The method applied bases on a described procedure (Polak and McGee 1998; Perović et al. 2003). Eight-μm-thick frozen sections through tissue were prepared, fixed, treated with proteinase K, and subsequently fixed again with paraformaldehyde. After rehydration, sections were hybridized with the labeled probe, a 200-nt-long SDOSTF cDNA portion. After blocking, sections were incubated with an anti-digoxigenin antibody conjugated with alkaline phosphatase. The dye reagent NBT/X-Phosphate was used for visualization of the signals. Antisense and sense ssDNA digoxigenin-labeled probes were synthesized by PCR using the PCR DIG Probe synthesis Kit (Roche; Mannheim, Germany). Sense probes were used in parallel as negative controls in the experiments.

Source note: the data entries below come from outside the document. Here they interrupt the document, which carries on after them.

/-- A management write: a frozen device answers nothing; an admitted requester's write has the register's effect and is
answered without error; any other changes nothing and is answered with the error flag (R312, R332). -/
def ManagedWrite (i : Instr) (by_ : Ident) (space index offset : Nat) (f : State → State) : Prop :=
  (∀ s, s.frozen = false → s.admits by_ space index offset false = true →
    exec i s = .next { f s with resp := some (0, false) }.settle) ∧
  (∀ s, s.frozen = false → s.admits by_ space index offset false = false →
    exec i s = .next { s with resp := some (0, true) }) ∧
  ∀ s, s.frozen = true → exec i s = .next s

/-- A management read of a register that clears when it is read. -/
def ManagedRead (i : Instr) (by_ : Ident) (space index offset : Nat) (v : State → Word) (f : State → State) : Prop :=
  (∀ s, s.frozen = false → s.admits by_ space index offset true = true →
    exec i s = .next { f s with resp := some (v s, false) }) ∧
  (∀ s, s.frozen = false → s.admits by_ space index offset true = false →
    exec i s = .next { s with resp := some (0, true) }) ∧
  ∀ s, s.frozen = true → exec i s = .next s

/-- Nothing runs on a device that has not booted (R337, R338). -/
def NothingRuns (s : State) : Prop := s.boot ≠ .done → s.jobs = [] ∧ s.teams = [] ∧ s.runs = []

end Sys2Proof.Machine
end

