-- ==== Sys2Proof/Laws/Integer.lean ====
section
/-!
SUPPORT. The integer functions of the machine over numbers, as operations on bit vectors.
-/

namespace Sys2Proof.Machine

open Sys2Proof

theorem width_pos (w : Width) : 0 < w.bits := by cases w <;> decide

theorem sub_lt (w : Width) (x : Word) (j : Nat) : sub w x j < 2 ^ w.bits := Nat.mod_lt _ (Nat.two_pow_pos _)

theorem toNat_of_lt {w a : Nat} (h : a < 2 ^ w) : (BitVec.ofNat w a).toNat = a := by
  simp [Nat.mod_eq_of_lt h]

theorem wrap_eq (w : Nat) (v : Int) : wrap w v = (BitVec.ofInt w v).toNat := by
  simp [wrap, BitVec.toNat_ofInt]

theorem signed_eq {w v : Nat} (hw : 0 < w) (h : v < 2 ^ w) : signed w v = (BitVec.ofNat w v).toInt := by
  have h2 : 2 ^ w = 2 * 2 ^ (w - 1) := by rw [← Nat.pow_succ']; congr 1; omega
  rw [BitVec.toInt_eq_toNat_cond, toNat_of_lt h]
  unfold signed
  split <;> split <;> omega

theorem ival_eq {t : ITy} {v : Nat} (h : v < 2 ^ t.width.bits) :
    ival t v = readAs t.signed (BitVec.ofNat t.width.bits v) := by
  unfold ival readAs
  cases t.signed <;> simp only [if_true, if_false, Bool.false_eq_true]
  · rw [toNat_of_lt h]
  · exact signed_eq (width_pos _) h

theorem ofInt_readAs (sg : Bool) {w : Nat} (a : BitVec w) : BitVec.ofInt w (readAs sg a) = a := by
  unfold readAs
  cases sg
  · apply BitVec.eq_of_toNat_eq
    simp
  · simp

section Arith

variable {t : ITy} {a b c : Nat}

theorem clamp_eq (t : ITy) (v : Int) : wrap t.width.bits (clampTo t v) = (clampRule t.signed t.width.bits v).toNat := by
  rw [wrap_eq]
  congr 1
  obtain ⟨sg, w⟩ := t
  have e : ∀ n : Nat, ((2 ^ n : Nat) : Int) = 2 ^ n := fun n => by push_cast; rfl
  cases sg
  · simp only [clampRule, clampTo, Bool.false_eq_true, if_false, e]
    congr 1
    have : (0 : Int) ≤ 2 ^ w.bits - 1 := by have := Nat.two_pow_pos w.bits; have := e w.bits; omega
    split
    · omega
    · split <;> omega
  · simp only [clampRule, clampTo, if_true, e]
    congr 1
    have : (1 : Int) ≤ 2 ^ (w.bits - 1) := by have := Nat.two_pow_pos (w.bits - 1); have := e (w.bits - 1); omega
    split
    · omega
    · split <;> omega

theorem iaddF_eq (ha : a < 2 ^ t.width.bits) (hb : b < 2 ^ t.width.bits) :
    iaddF t false a b c = (BitVec.ofNat t.width.bits a + BitVec.ofNat t.width.bits b).toNat := by
  simp only [iaddF, iresult, Bool.false_eq_true, if_false, wrap_eq, ival_eq ha, ival_eq hb, BitVec.ofInt_add, ofInt_readAs]

theorem iaddSatF_eq (ha : a < 2 ^ t.width.bits) (hb : b < 2 ^ t.width.bits) :
    iaddF t true a b c =
      (clampRule t.signed t.width.bits (readAs t.signed (BitVec.ofNat t.width.bits a) + readAs t.signed (BitVec.ofNat t.width.bits b))).toNat := by
  simp only [iaddF, iresult, if_true, clamp_eq, ival_eq ha, ival_eq hb]

theorem isubF_eq (ha : a < 2 ^ t.width.bits) (hb : b < 2 ^ t.width.bits) :
    isubF t false a b c = (BitVec.ofNat t.width.bits a - BitVec.ofNat t.width.bits b).toNat := by
  simp only [isubF, iresult, Bool.false_eq_true, if_false, wrap_eq, ival_eq ha, ival_eq hb, Int.sub_eq_add_neg, BitVec.ofInt_add, BitVec.ofInt_neg, ofInt_readAs, BitVec.sub_eq_add_neg]

theorem isubSatF_eq (ha : a < 2 ^ t.width.bits) (hb : b < 2 ^ t.width.bits) :
    isubF t true a b c =
      (clampRule t.signed t.width.bits (readAs t.signed (BitVec.ofNat t.width.bits a) - readAs t.signed (BitVec.ofNat t.width.bits b))).toNat := by
  simp only [isubF, iresult, if_true, clamp_eq, ival_eq ha, ival_eq hb]

theorem imulF_eq (ha : a < 2 ^ t.width.bits) (hb : b < 2 ^ t.width.bits) :
    imulF t a b c = (BitVec.ofNat t.width.bits a * BitVec.ofNat t.width.bits b).toNat := by
  simp only [imulF, wrap_eq, ival_eq ha, ival_eq hb, BitVec.ofInt_mul, ofInt_readAs]

theorem imulhF_eq (ha : a < 2 ^ t.width.bits) (hb : b < 2 ^ t.width.bits) :
    imulhF t a b c =
      (BitVec.ofInt t.width.bits
        (readAs t.signed (BitVec.ofNat t.width.bits a) * readAs t.signed (BitVec.ofNat t.width.bits b) / 2 ^ t.width.bits)).toNat := by
  simp only [imulhF, wrap_eq, ival_eq ha, ival_eq hb]
  norm_cast

theorem imadF_eq (ha : a < 2 ^ t.width.bits) (hb : b < 2 ^ t.width.bits) (hc : c < 2 ^ t.width.bits) :
    imadF t a b c = (BitVec.ofNat t.width.bits a * BitVec.ofNat t.width.bits b + BitVec.ofNat t.width.bits c).toNat := by
  simp only [imadF, wrap_eq, ival_eq ha, ival_eq hb, ival_eq hc, BitVec.ofInt_mul, BitVec.ofInt_add, ofInt_readAs]

theorem iminF_eq (ha : a < 2 ^ t.width.bits) (hb : b < 2 ^ t.width.bits) :
    iminF t a b c =
      (if readAs t.signed (BitVec.ofNat t.width.bits a) ≤ readAs t.signed (BitVec.ofNat t.width.bits b) then BitVec.ofNat t.width.bits a
        else BitVec.ofNat t.width.bits b).toNat := by
  simp only [iminF, ival_eq ha, ival_eq hb]
  split <;> split <;> simp only [toNat_of_lt ha, toNat_of_lt hb] <;> omega

theorem imaxF_eq (ha : a < 2 ^ t.width.bits) (hb : b < 2 ^ t.width.bits) :
    imaxF t a b c =
      (if readAs t.signed (BitVec.ofNat t.width.bits a) ≥ readAs t.signed (BitVec.ofNat t.width.bits b) then BitVec.ofNat t.width.bits a
        else BitVec.ofNat t.width.bits b).toNat := by
  simp only [imaxF, ival_eq ha, ival_eq hb]
  split <;> split <;> simp only [toNat_of_lt ha, toNat_of_lt hb] <;> omega

theorem inegF_eq {w : Width} (ha : a < 2 ^ w.bits) : inegF w a b c = (-BitVec.ofNat w.bits a).toNat := by
  simp only [inegF, wrap_eq, signed_eq (width_pos w) ha, BitVec.ofInt_neg, BitVec.ofInt_toInt]

theorem iabsF_eq {w : Width} (ha : a < 2 ^ w.bits) :
    iabsF w a b c = (if (BitVec.ofNat w.bits a).msb then -BitVec.ofNat w.bits a else BitVec.ofNat w.bits a).toNat := by
  have h : (((signed w.bits a).natAbs : Nat) : Int) = if (BitVec.ofNat w.bits a).msb then -(BitVec.ofNat w.bits a).toInt else (BitVec.ofNat w.bits a).toInt := by
    rw [signed_eq (width_pos w) ha]
    have := BitVec.toInt_neg_iff (x := BitVec.ofNat w.bits a)
    rw [BitVec.msb_eq_toInt]
    by_cases hn : (BitVec.ofNat w.bits a).toInt < 0 <;> simp [hn] <;> omega
  simp only [iabsF, wrap_eq, h]
  split <;> simp [BitVec.ofInt_neg]

theorem icmpF_eq {cc : Icc} (ha : a < 2 ^ t.width.bits) (hb : b < 2 ^ t.width.bits) [Decidable (compareRule cc
      (readAs t.signed (BitVec.ofNat t.width.bits a)) (readAs t.signed (BitVec.ofNat t.width.bits b)))] :
    icmpF cc t a b c =
      (if compareRule cc (readAs t.signed (BitVec.ofNat t.width.bits a)) (readAs t.signed (BitVec.ofNat t.width.bits b)) then
        BitVec.allOnes t.width.bits else 0).toNat := by
  simp only [icmpF, ival_eq ha, ival_eq hb, allOnesIf]
  have : relation cc (readAs t.signed (BitVec.ofNat t.width.bits a)) (readAs t.signed (BitVec.ofNat t.width.bits b)) = true ↔
      compareRule cc (readAs t.signed (BitVec.ofNat t.width.bits a)) (readAs t.signed (BitVec.ofNat t.width.bits b)) := by
    cases cc <;> simp [relation, compareRule]
  by_cases hr : compareRule cc (readAs t.signed (BitVec.ofNat t.width.bits a)) (readAs t.signed (BitVec.ofNat t.width.bits b))
  · rw [if_pos (this.2 hr), if_pos hr, BitVec.toNat_allOnes]
  · rw [if_neg (fun h => hr (this.1 h)), if_neg hr]; rfl

theorem leaF_eq {k : Fin 8} : leaF k a b c = (BitVec.ofNat 64 a + BitVec.ofNat 64 b * BitVec.ofNat 64 (2 ^ k.val)).toNat := by
  simp only [leaF, wrap_eq]
  congr 1
  rw [BitVec.ofInt_natCast, BitVec.ofNat_add, BitVec.ofNat_mul]

end Arith

end Sys2Proof.Machine
end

The cells surrounding and associated with spicules were isolated from sponge tissue as described and hybridized under the same conditions with the collagen probe. A recently described cDNA encoding fibrillar collagen-3 (SDCOLL3) was used (Schröder et al. 2006), accession number AM157177, choosing a 400-nt portion comprising the collagen triple helix repeats.

Immunohistology

Primmorph/tissue samples were embedded and 8-μm frozen sections were obtained as described (Perović et al. 2003). Cryosections were fixed, washed and then incubated with the first antibody (PoAb-aSILIC or PoAb-aSIA; 1:1000 dilution), blocked and then subjected with the second antibody (Cy3-conjugated F(ab')₂ goat anti-rabbit IgG (1:2000 dilution). Immunofluorescence analysis was done with an Olympus AHBT3 light microscope (Olympus; Tokyo, Japan) together with an AH3-RFC reflected light fluorescence attachment at the emission wavelength 546 nm (filter G).

Results

Co-localization of Silicatein and Silicase in Primmorphs

Cryosections through primmorphs were prepared and stained with PoAbs raised against recombinant silicase (PoAb-aSIA) and silicatein (PoAb-aSILIC) from S. domuncula. Inspection by fluorescence light microscopy revealed that these two antibodies stained fibrillar structures in primmorphs (Figures 1A and 1C). In parallel, these long-fibered structures had been visualized by Nomarsky optics (Figures 1B and 1D).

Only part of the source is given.